=== Begin Enclosure ===

-- ==== Sys2Proof/Machine/Owners.lean ====
section
/-! DEFINITION. Owners, credentials and policies (chapter 04). -/

namespace Sys2Proof.Machine

/-- STATE of an owner entry (R91). -/
def ownerCode : OwnerState → Nat
  | .pending => 1
  | .active => 2
  | .suspended => 3

/-- Credentials of an owner. -/
def ownerCreds (o : Nat) (c : Content) : List (Nat × Cred) := c.creds.filter (fun p => p.2.owner == o)

/-- Policies of an owner. -/
def ownerPolicies (o : Nat) (c : Content) : List (Nat × Policy) := c.policies.filter (fun p => p.2.owner == o)

/-- Bytes 0x00-0x1F of an owner entry (R91). -/
def ownerBytes (o : Nat) (x : Owner) (c : Content) : Bytes :=
  layout 32 [(0, 1, ownerCode x.state), (1, 1, b2n x.anchor + 2 * b2n x.domainClosed + 4 * b2n x.estate), (2, 1, x.member), (3, 1, x.nextMember),
    (4, 4, x.domainId), (8, 4, x.adminPolicy), (0x10, 4, x.keyQuota), (0x14, 4, keysUsed o c), (0x18, 2, x.counterQuota),
    (0x1A, 2, countersUsed o c), (0x1C, 2, x.vfQuota), (0x1E, 1, x.appletQuota), (0x1F, 1, (ownerCreds o c).length)]

/-- Bytes 0x00-0x5F of a policy record (R99). -/
def policyBytes (p : Policy) : Bytes :=
  layout 32 [(0, 2, 1), (2, 1, 1), (3, 1, p.n), (4, 4, p.owner), (8, 1, p.m), (9, 1, p.defMask), (0x0A, 2, p.life), (0x0C, 4, p.extra), (0x10, 4, p.revision)] ++
  ((List.range 16).map (fun i => leBytes 4 (p.creds.getD i 0xFFFFFFFF))).flatten

/-- A change of the owner tables is journalled. -/
def ownerChange (f : Content → Content) (s : State) : State := storeChange [] f s

/-- Put an owner entry, journalled. -/
def putOwner (o : Nat) (x : Owner) (s : State) : State := ownerChange (fun c => { c with owners := tset c.owners o x }) s

/-- The policy an owner's designated commands need (R110). -/
def adminOf (o : Nat) (s : State) : Option Nat := (getOwner o s).map (·.adminPolicy)

/-- The estate policy, owner 0's ADMIN_POLICY (R92). -/
def estateDesig : Desig := fun _ _ s => some ((adminOf 0 s).getD 0)

/-- Open approvals a predicate picks are cancelled (R108). -/
def cancelApprovals (p : Nat → Approval → Bool) (s : State) : State :=
  let keep (t : Tab Approval) : Tab Approval := t.filter (fun q => !p q.1 q.2)
  { s with cust.approvals := keep s.cust.approvals, cust.saved := keep s.cust.saved }

/-- ACTIVE credentials of a policy. -/
def activeCreds (p : Policy) (c : Content) : Nat :=
  (p.creds.filter (fun i => match tget c.creds i with | some k => k.active && k.owner == p.owner | none => false)).length

/-- A policy with fewer ACTIVE credentials than M is stranded (R101). -/
def stranded (p : Policy) (c : Content) : Bool := decide (activeCreds p c < p.m)

/-- The lowest key from a base that a table does not hold. -/
def lowestFree {α : Type} (t : Tab α) (base : Nat) : Nat :=
  ((List.range (t.length + 1)).find? (fun k => (tget t (base + k)).isNone)).getD 0 + base

/-- The owner number OWNER_CREATE takes: the one named, or the lowest free above 0 (log entry 43). -/
def newOwnerNo (req : Nat) (s : State) : Nat := if req = 0xFFFFFFFF then lowestFree s.store.c.owners 1 else req

/-- The checks of OWNER_CREATE (R94, R111). -/
def ownerCreateCheck (_ : Mb) (q : Req) (s : State) : Option Nat :=
  let o := fld q.body 0 4
  if 0xFFFFF < o && o ≠ 0xFFFFFFFF then some St.fieldInvalid
  else if 1048576 ≤ s.store.c.owners.length || 0xFFFFF < newOwnerNo o s then some St.storeFull
  else if (getOwner (newOwnerNo o s) s).isSome then some St.stateConflict
  else none

/-- The effect of OWNER_CREATE: a PENDING entry with quotas and a ROOT from the Seedbank (R56, R111). -/
def ownerCreateRun (_ : Mb) (q : Req) (s : State) : Ans × State :=
  match takeWarden 32 s with
  | (none, s) => (.stay, s)
  | (some root, s) =>
    let b := q.body
    let o := newOwnerNo (fld b 0 4) s
    let x : Owner :=
      { estate := decide (o = 0), keyQuota := fld b 4 4, counterQuota := fld b 8 2, vfQuota := fld b 0x0A 2, appletQuota := fld b 0x0C 1, root := root }
    let reuse (m : Meter) : Meter := if m.deleted then { m with deleted := false, reused := true } else m
    (.reply { body := leBytes 4 o }, putOwner o x { s with meter.live := tmod s.meter.live o reuse })

/-- OWNER_CREATE (R111). -/
def execOwnerCreate (mb : Mb) (s : State) : Out := runCmd mb 0x0201 (storeCmd ownerCreateCheck ownerCreateRun) s

/-- The policy matches the estate anchor: M, N, and each credential's key an entry of its own (R122). -/
def matchesAnchor (p : Policy) (s : State) : Bool :=
  match s.lc.anchor with
  | none => false
  | some a =>
    let keys := p.creds.filterMap (fun i => (tget s.store.c.creds i).map (fun k => (k.alg, k.key)))
    let left := keys.foldl (fun es k => es.erase { alg := k.1, key := k.2 }) a.entries
    a.m == p.m && a.entries.length == p.n && keys.length == p.n && left.isEmpty

/-- The checks of OWNER_SEAL (R95, R111, R122, R640). -/
def ownerSealCheck (mb : Mb) (q : Req) (s : State) : Option Nat :=
  let o := fld q.body 0 4
  match ownerNamed mb o s, getOwner o s, tget s.store.c.policies (fld q.body 4 4) with
  | some st, _, _ => some st
  | none, some x, p =>
    if x.state ≠ .pending then some St.stateConflict
    else match p with
    | none => some St.handleInvalid
    | some p =>
      if p.owner ≠ o then some St.handleInvalid
      else if stranded p s.store.c then some St.policyInvalid
      else if o = 0 && s.store.rebased && !matchesAnchor p s then some St.policyInvalid
      else none
  | none, none, _ => some St.handleInvalid

/-- The effect of OWNER_SEAL (R111, R122). -/
def ownerSealRun (_ : Mb) (q : Req) (s : State) : Ans × State :=
  let o := fld q.body 0 4
  match getOwner o s with
  | none => (cmdFail St.handleInvalid, s)
  | some x => match takeWarden 4 s with
    | (none, s) => (.stay, s)
    | (some d, s) =>
      let s := putOwner o { x with state := .active, adminPolicy := fld q.body 4 4, domainId := leNat d, member := 0, anchor := true, nextMember := 1 } s
      let s := if o = 0 then { s with store.rebased := false } else s
      (.reply { body := layout 16 [(0, 4, leNat d), (8, 8, lastSeq s)] }, s)

/-- OWNER_SEAL (R111, R122). -/
def execOwnerSeal (mb : Mb) (s : State) : Out := runCmd mb 0x0202 (storeCmd ownerSealCheck ownerSealRun) s

/-- A command that names an owner. -/
def ownerCheck (mb : Mb) (q : Req) (s : State) : Option Nat := ownerNamed mb (fld q.body 0 4) s

/-- OWNER_QUERY (R123). -/
def execOwnerQuery (mb : Mb) (s : State) : Out :=
  runCmd mb 0x0203 (storeRead ownerCheck (fun _ q s =>
    match getOwner (fld q.body 0 4) s with
    | some x => (.reply { body := ownerBytes (fld q.body 0 4) x s.store.c }, s)
    | none => (cmdFail St.handleInvalid, s))) s

/-- The effect of OWNER_SET_QUOTA; a quota below present use is accepted (R94). -/
def ownerSetQuotaRun (_ : Mb) (q : Req) (s : State) : Ans × State :=
  let b := q.body
  match getOwner (fld b 0 4) s with
  | none => (cmdFail St.handleInvalid, s)
  | some x => (.reply {}, putOwner (fld b 0 4) { x with keyQuota := fld b 4 4, counterQuota := fld b 8 2, vfQuota := fld b 0x0A 2, appletQuota := fld b 0x0C 1 } s)

/-- OWNER_SET_QUOTA (R94). -/
def execOwnerSetQuota (mb : Mb) (s : State) : Out := runCmd mb 0x0204 (storeCmd ownerCheck ownerSetQuotaRun) s

/-- Queue a notification for every core of an owner that holds applets (R370). -/
def notifyOwner (k : NoteKind) (o : Nat) (s : State) : State :=
  { s with cores.cores := tmap s.cores.cores (fun _ c =>
      if c.owner = some o && !c.slots.isEmpty then { c with notes := c.notes ++ [{ kind := k, arg0 := 0 }] } else c) }

/-- An owner is suspended: new admissions end, its approvals are cancelled, its applets told (R93, R108, R370). -/
def suspendOwner (o : Nat) (s : State) : State :=
  match getOwner o s with
  | none => s
  | some x => notifyOwner .ownerSuspended o (cancelApprovals (fun _ a => a.owner == o) (putOwner o { x with state := .suspended } s))

/-- The checks of OWNER_SUSPEND (R92, R640). -/
def ownerSuspendCheck (mb : Mb) (q : Req) (s : State) : Option Nat :=
  let o := fld q.body 0 4
  match ownerNamed mb o s, getOwner o s with
  | some st, _ => some st
  | none, some x =>
    if o = 0 then some St.ownerDenied
    else if x.state ≠ (if bitOf (fld q.body 4 4) 0 then .suspended else .active) then some St.stateConflict
    else none
  | none, none => some St.handleInvalid

/-- The effect of OWNER_SUSPEND (R93). -/
def ownerSuspendRun (_ : Mb) (q : Req) (s : State) : Ans × State :=
  let o := fld q.body 0 4
  if bitOf (fld q.body 4 4) 0 then
    match getOwner o s with
    | none => (cmdFail St.handleInvalid, s)
    | some x => (.reply {}, notifyOwner .ownerResumed o (putOwner o { x with state := .active } s))
  else (.reply {}, suspendOwner o s)

/-- OWNER_SUSPEND (R92, R93). -/
def execOwnerSuspend (mb : Mb) (s : State) : Out := runCmd mb 0x0205 (storeCmd ownerSuspendCheck ownerSuspendRun) s

/-- A VF is bound to the owner. -/
def vfBound (o : Nat) (s : State) : Bool := s.allocs.any (fun p => p.2.owner == some o)

/-- The checks of OWNER_DELETE (R92, R93, R96). -/
def ownerDeleteCheck (mb : Mb) (q : Req) (s : State) : Option Nat :=
  let o := fld q.body 0 4
  match ownerNamed mb o s, getOwner o s with
  | some st, _ => some st
  | none, some x =>
    if o = 0 || x.state = .pending then some St.ownerDenied
    else if (ownerKeys o s.store.c).any (fun p => p.2.saBound != 0) then some St.keyBound
    else if vfBound o s then some St.ownerDenied
    else none
  | none, none => some St.handleInvalid

/-- What OWNER_EVIDENCE signs: the entry without ROOT, the policies, the digests of the credential keys, the nonce, the device evidence (R112, log entry 29). -/
def ownerEvidence (o : Nat) (x : Owner) (nonce : Bytes) (s : State) : Bytes :=
  let c := s.store.c
  let d := ownerBytes o x c ++ ((ownerPolicies o c).map (fun p => padTo 256 (policyBytes p.2))).flatten ++
    ((ownerCreds o c).map (fun p => sha256 p.2.key)).flatten ++ nonce ++ evidence nonce s
  d ++ attSign d s

/-- OWNER_EVIDENCE (R112). -/
def execOwnerEvidence (mb : Mb) (s : State) : Out :=
  runCmd mb 0x0207 (storeRead ownerCheck (fun mb q s =>
    match getOwner (fld q.body 0 4) s with
    | none => (cmdFail St.handleInvalid, s)
    | some x =>
      let d := ownerEvidence (fld q.body 0 4) x (slice q.body 8 32) s
      writeWithin mb (fld q.body 0x28 8) (fld q.body 0x30 4) St.destTooSmall d { body := leBytes 4 d.length } s)) s

/-- The prime of P-384. -/
def p384P : Nat := 2 ^ 384 - 2 ^ 128 - 2 ^ 96 + 2 ^ 32 - 1

/-- The coefficient b of P-384. -/
def p384B : Nat := 0xB3312FA7E23EE7E4988E056BE3F82D19181D9C6EFE8141120314088F5013875AC656398D8A2ED19D2A85C8EDD3EC2AEF

/-- A SEC 1 uncompressed point on P-384 (R98). -/
def onP384 (k : Bytes) : Bool :=
  let x := beNat (slice k 1 48)
  let y := beNat (slice k 49 48)
  k.length == 97 && fld k 0 1 == 4 && decide (x < p384P) && decide (y < p384P) &&
    (y * y + 3 * x) % p384P == (x * x * x + p384B) % p384P

/-- Whether a custodian's key is acceptable for its ALG (R97, R98). -/
def credKeyOk (alg : Nat) (k : Bytes) : Bool := if alg = 1 then onP384 k else k.length == 1952

/-- The public key a CRED_ADD carries. -/
def credKey (mb : Mb) (q : Req) (s : State) : Option Bytes := bodyBlob mb q 0x20 (fld q.body 6 2) (bitOf (fld q.body 0x18 4) 2) s

/-- The owner of a custodian's or policy's change must not be SUSPENDED (R93, R102). -/
def notSuspended (mb : Mb) (o : Nat) (s : State) : Option Nat :=
  match ownerNamed mb o s with
  | some st => some st
  | none => match getOwner o s with
    | some x => if x.state = .suspended then some St.ownerDenied else none
    | none => some St.handleInvalid

/-- The checks of CRED_ADD (R94, R98, R640). -/
def credAddCheck (mb : Mb) (q : Req) (s : State) : Option Nat :=
  let b := q.body
  let o := fld b 0 4
  if fld b 4 1 ≠ 1 && fld b 4 1 ≠ 2 then some St.fieldInvalid
  else match notSuspended mb o s with
  | some st => some st
  | none => match credKey mb q s with
    | none => some St.gatherFault
    | some k =>
      if fld b 6 2 ≠ (if fld b 4 1 = 1 then 97 else 1952) || !credKeyOk (fld b 4 1) k then some St.approvalInvalid
      else if (ownerCreds o s.store.c).any (fun p => p.2.key == k) then some St.approvalInvalid
      else if 64 ≤ (ownerCreds o s.store.c).length then some St.quotaExceeded
      else if 65536 ≤ s.store.c.creds.length then some St.storeFull
      else none

/-- The effect of CRED_ADD. -/
def credAddRun (mb : Mb) (q : Req) (s : State) : Ans × State :=
  match credKey mb q s with
  | none => (cmdFail St.gatherFault, s)
  | some k =>
    let i := lowestFree s.store.c.creds 0
    let r : Cred := { alg := fld q.body 4 1, owner := fld q.body 0 4, label := slice q.body 8 16, key := k }
    (.reply { body := leBytes 4 i }, ownerChange (fun c => { c with creds := tset c.creds i r }) s)

/-- ADMIN_POLICY approves for an ACTIVE owner; a PENDING owner needs no quorum (R93, R110). -/
def activeDesig (o : Nat) (s : State) : Option Nat :=
  match getOwner o s with
  | some x => if x.state = .active then some x.adminPolicy else none
  | none => none

/-- The policy CRED_ADD and POLICY_CREATE need. -/
def ownerFieldDesig : Desig := fun _ q s => activeDesig (fld q.body 0 4) s

/-- CRED_ADD (R98). -/
def execCredAdd (mb : Mb) (s : State) : Out := runCmd mb 0x0208 (guarded (storeCheck credAddCheck) ownerFieldDesig (storeRun credAddRun)) s

/-- A credential of an owner the caller may act for (R95). -/
def credNamed (mb : Mb) (i : Nat) (s : State) : Except Nat Cred :=
  match tget s.store.c.creds i with
  | none => .error St.handleInvalid
  | some k => if scopeOk mb k.owner s then .ok k else .error St.handleInvalid

/-- The credential table after a revocation. -/
def revokedCreds (i : Nat) (c : Content) : Content := { c with creds := tmod c.creds i (fun k => { k with active := false }) }
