-- ==== Sys2Proof/Machine/Lanes.lean ====
section
/-! DEFINITION. Cipher lanes, checker lanes and hardened unwrap cores: placement, key contexts, failure, re-dispatch and spares (chapter 05, R536). -/

namespace Sys2Proof.Machine

/-- The least element of a list by a measure; the first among equals. -/
def leastBy (f : Nat → Nat) : List Nat → Option Nat
  | [] => none
  | x :: r => match leastBy f r with
    | none => some x
    | some y => if f y < f x then some y else some x

/-- The contexts whose message runs on a lane. -/
def laneMsgs (g : Nat) (s : State) : List (Nat × Ctx) := s.ctxs.filter (fun p => p.2.state == .running && p.2.lane == some g)

/-- The inline frames whose pass runs on a lane. -/
def laneFrames (g : Nat) (s : State) : List Frame := s.eth.flight.filter (fun f => f.lane == some g)

/-- Messages running on a lane, inline frames among them (R32, R129). -/
def laneRunning (g : Nat) (s : State) : Nat := (laneMsgs g s).length + (laneFrames g s).length

/-- Blocks waiting on a lane, of lookaside jobs and of inline frames (R32, R136, R138; log entry 48). -/
def laneLoad (g : Nat) (s : State) : Nat :=
  ((laneMsgs g s).map (fun p => blocks16 (elemsLen p.2.srcElems)) ++ (laneFrames g s).map (fun f => blocks16 f.data.length)).foldl (· + ·) 0

/-- A lane holds a context for a key (R128). -/
def laneHolds (g slot gen : Nat) (s : State) : Bool := (getLane g s).ctxs.any (fun c => c.slot == slot && c.gen == gen)

/-- The key that a frame's pass uses. -/
def frameKey (f : Frame) (s : State) : Option (Nat × Nat) := (f.sa.bind (fun id => tget s.eth.sas id)).map (fun a => (a.slot, a.gen))

/-- A key context that a running message uses (R128). -/
def laneCtxUsed (g : Nat) (c : LaneCtx) (s : State) : Bool :=
  (laneMsgs g s).any (fun p => p.2.leases.contains (c.slot, c.gen)) || (laneFrames g s).any (fun f => frameKey f s == some (c.slot, c.gen))

/-- A context that may be reused (R128). -/
def laneCtxIdle (g : Nat) (c : LaneCtx) (s : State) : Bool := !c.standing && !laneCtxUsed g c s

/-- A lane can take a key it does not hold (R128). -/
def laneHasRoom (g : Nat) (s : State) : Bool := decide ((getLane g s).ctxs.length < 32) || (getLane g s).ctxs.any (fun c => laneCtxIdle g c s)

/-- A lane can start a message of a key: it runs fewer than 32, and holds the key or has room for it (R128, R129). -/
def laneTakes (g slot gen : Nat) (s : State) : Bool :=
  decide (laneRunning g s < 32) && (laneHolds g slot gen s || laneHasRoom g s)

/-- A key's two shares as the key path delivers them: the Sapwood's (R63, R127). -/
def keyShares (slot : Nat) (k : KeyRec) (s : State) : Bytes × Bytes :=
  match tget s.store.sap slot with
  | some i => (i.shareA, i.shareB)
  | none => (k.shareA, k.shareB)

/-- H, H², H³ and H⁴ of a key (R127). -/
def hashPowers (key : Bytes) : List Bytes :=
  let h := gcmH key
  let h2 := gmul h h
  let h3 := gmul h2 h
  [h, h2, h3, gmul h3 h]

/-- A key context as a lane prepares it (R127). -/
def laneCtxOf (g slot gen owner : Nat) (standing : Bool) (s : State) : LaneCtx :=
  let c : LaneCtx := { slot := slot, gen := gen, owner := owner, standing := standing, lane := g }
  match (tget s.store.c.keys slot).filter (fun k => k.gen == gen) with
  | none => c
  | some k =>
    let (a, b) := keyShares slot k s
    let key := xorBytes a b
    let k1 := cmacDouble 16 (gcmH key)
    { c with keyA := a, keyB := b, keyBits := k.length, powers := hashPowers key, k1 := k1, k2 := cmacDouble 16 k1 }

/-- A lane's contexts become a list; the stand's checker keeps a shadow of each, written in the same cycle (R127, R146). -/
def putLaneCtxs (g : Nat) (cs : List LaneCtx) (s : State) : State :=
  let s := setLane g { getLane g s with ctxs := cs } s
  let c := g / 9 * 9 + 8
  let k := getLane c s
  if c ≠ g ∧ (k.state = .checker ∨ k.state = .suspect) then setLane c { k with ctxs := k.ctxs.filter (fun x => x.lane != g) ++ cs } s else s

/-- A lane binds a context to a key, reusing the least recently used idle one when all 32 are bound (R127, R128). -/
def bindLane (g slot gen owner : Nat) (standing : Bool) (s : State) : State :=
  let cs := (getLane g s).ctxs
  match cs.find? (fun c => c.slot == slot && c.gen == gen) with
  | some c => putLaneCtxs g (without cs c ++ [{ c with standing := c.standing || standing }]) s
  | none =>
    let keep := if cs.length < 32 then cs else match cs.find? (fun c => laneCtxIdle g c s) with
      | some c => without cs c
      | none => cs
    if keep.length < 32 then putLaneCtxs g (keep ++ [laneCtxOf g slot gen owner standing s]) s else s

/-- The lane of a stand a job for a key goes to (R138). -/
def laneForKey (st slot gen : Nat) (s : State) : Option Nat :=
  let ls := (activeLanes st s).filter (fun g => laneTakes g slot gen s)
  match leastBy (fun g => laneLoad g s) (ls.filter (fun g => laneHolds g slot gen s)) with
  | some g => some g
  | none => leastBy (fun g => laneLoad g s) ls

/-- Bytes of a job, or of its window, in the ingress buffer (R139). -/
def ingressBytes (x : Ctx) : Nat := min 65536 (elemsLen x.srcElems)

/-- Bytes of a stand's ingress buffer in use: those of jobs whose source data it holds, until they are settled (R31, R139). -/
def ingressUsed (st : Nat) (s : State) : Nat :=
  ((s.ctxs.filter (fun p => p.2.stand == some st && p.2.ingress.isSome && (p.2.state == .leasing || p.2.state == .running))).map
    (fun p => ingressBytes p.2)).foldl (· + ·) 0

/-- Bytes of a stand's ingress buffer (chapter 01, Stands). -/
def ingressSize : Nat := 262144

/-- The stands a context's function may use; the device's own contexts may use every stand (R137, R392). -/
def ctxStands (x : Ctx) (s : State) : List Nat :=
  match x.src with
  | .queue fn _ _ => let (w, m) := clnWeight fn s; if w = 0 then [] else stands.filter (fun st => bitOf m st)
  | .gate t => match s.cores.taken.find? (fun g => g.ticket == t) with
    | some g => [(g.server.getD 0) / 9]
    | none => stands
  | .kcw w => match tget s.kcw w with
    | some k => [k.stand, if k.stand % 2 = 0 then k.stand + 1 else k.stand - 1]
    | none => stands
  | .mailbox _ => stands

/-- The stand a lane job is placed on: the fewest ingress bytes per ACTIVE lane, the lowest number among equals (R137). -/
def placeStand (x : Ctx) (s : State) : Option Nat :=
  let ok := (ctxStands x s).filter (fun st => standCap st s != 0 && (getStand st s).lookasideEn && !(getStand st s).offline)
  leastBy (fun st => ingressUsed st s * 5040 / max 1 (activeLanes st s).length) ok

/-- A stand's ingress buffer can take a job (R139). -/
def ingressRoom (st : Nat) (x : Ctx) (s : State) : Bool := decide (ingressUsed st s + ingressBytes x ≤ ingressSize)

/-- The number f of CLN_WEIGHT<f> for a function (chapter 05, Registers). -/
def weightIndex : Fn → Nat
  | .pf p => p / 2
  | .vf n => 2 + n

/-- The function of a CLN_WEIGHT number. -/
def weightFn (i : Nat) : Fn := if i < 2 then .pf (2 * i) else .vf (i - 2)

/-- The function number under which a context competes for a stand; the device's own contexts do not compete. -/
def competes (x : Ctx) : Option Nat :=
  match x.src with
  | .queue fn _ _ => some (weightIndex fn)
  | _ => none

/-- The functions with jobs placed on a stand and not yet in its buffer, each with the bytes of its first. -/
def waitingHeads (st : Nat) (s : State) : Tab Nat :=
  s.ctxs.foldr (fun p t =>
    if p.2.state == .leasing && p.2.stand == some st && p.2.ingress.isNone && p.2.waits.contains .ingress then
      match competes p.2 with
      | some i => tset t i (ingressBytes p.2)
      | none => t
    else t) []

=== End Enclosure ===

» **Task objective**
Using only the entries above, output the line with "prime of P-384. -/", the line with "St.ownerDenied else none", and all lines between them, exactly as they stand.

» **Solved exercise**
/-- The prime of P-384. -/
def p384P : Nat := 2 ^ 384 - 2 ^ 128 - 2 ^ 96 + 2 ^ 32 - 1

/-- The coefficient b of P-384. -/
def p384B : Nat := 0xB3312FA7E23EE7E4988E056BE3F82D19181D9C6EFE8141120314088F5013875AC656398D8A2ED19D2A85C8EDD3EC2AEF

/-- A SEC 1 uncompressed point on P-384 (R98). -/
def onP384 (k : Bytes) : Bool :=
  let x := beNat (slice k 1 48)
  let y := beNat (slice k 49 48)
  k.length == 97 && fld k 0 1 == 4 && decide (x < p384P) && decide (y < p384P) &&
    (y * y + 3 * x) % p384P == (x * x * x + p384B) % p384P

/-- Whether a custodian's key is acceptable for its ALG (R97, R98). -/
def credKeyOk (alg : Nat) (k : Bytes) : Bool := if alg = 1 then onP384 k else k.length == 1952

/-- The public key a CRED_ADD carries. -/
def credKey (mb : Mb) (q : Req) (s : State) : Option Bytes := bodyBlob mb q 0x20 (fld q.body 6 2) (bitOf (fld q.body 0x18 4) 2) s

/-- The owner of a custodian's or policy's change must not be SUSPENDED (R93, R102). -/
def notSuspended (mb : Mb) (o : Nat) (s : State) : Option Nat :=
  match ownerNamed mb o s with
  | some st => some st
  | none => match getOwner o s with
    | some x => if x.state = .suspended then some St.ownerDenied else none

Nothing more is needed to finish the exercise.